-------- LISTED RECORDS --------

-- ==== Sys2Proof/WellFormed.lean ====
section
/-! DEFINITION. The commands the world can send: what each operand of a command must satisfy. -/

namespace Sys2Proof

/-- The first address past host memory, which WIDE addresses of 64 bits reach (R83). -/
def hostLimit : Nat := 18446744073709551616

/-- The writes of the host lie in host memory. -/
def writesWf (ws : List HostWrite) : Bool := ws.all fun w => decide (w.address + w.bytes.length ≤ hostLimit)

/-- The failing reads lie in host memory. -/
def readsWf (rs : List Span) : Bool := rs.all fun r => decide (r.first + r.length ≤ hostLimit)

/-- Part time passed by less than half its range (R3, log entry 3). -/
def elapsedWf (us : Nat) : Bool := decide (us < 140737488355328)

/-- The outside world's part of a command is well formed: the three things above, and orders without repeats (log entry 8). -/
def Ambient.wf (a : Ambient) : Bool :=
  elapsedWf a.elapsed && writesWf a.hostWrites && readsWf a.badReads && decide a.laneOrder.Nodup && decide a.sinkOrder.Nodup

/-- A register write is at most one word wide and inside the window of 32 bytes (R77). -/
def registerWf (offset width : Nat) : Bool := (width == 1 || width == 2 || width == 4) && decide (offset + width ≤ 32)

/-- The bytes a raw read supplies form sparse bytes (R128). -/
def dataWf (data : List Host.Cell) : Bool := Machine.memWf data

/-- The command is one the world can send. -/
def Instr.wf (i : Instr) : Bool :=
  i.ambient.wf &&
    match i with
    | .registerWrite _ offset width _ => registerWf offset width
    | .rawReadComplete _ _ data => dataWf data
    | _ => true

end Sys2Proof
end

--------

> WHAT THE TASK ASKS:
All lines from the one containing "data => dataWf data" through the last line of the data must be set down exactly. No other lines belong in the answer.

> RESULT OF THE TASK:
    | .rawReadComplete _ _ data => dataWf data
    | _ => true

end Sys2Proof
end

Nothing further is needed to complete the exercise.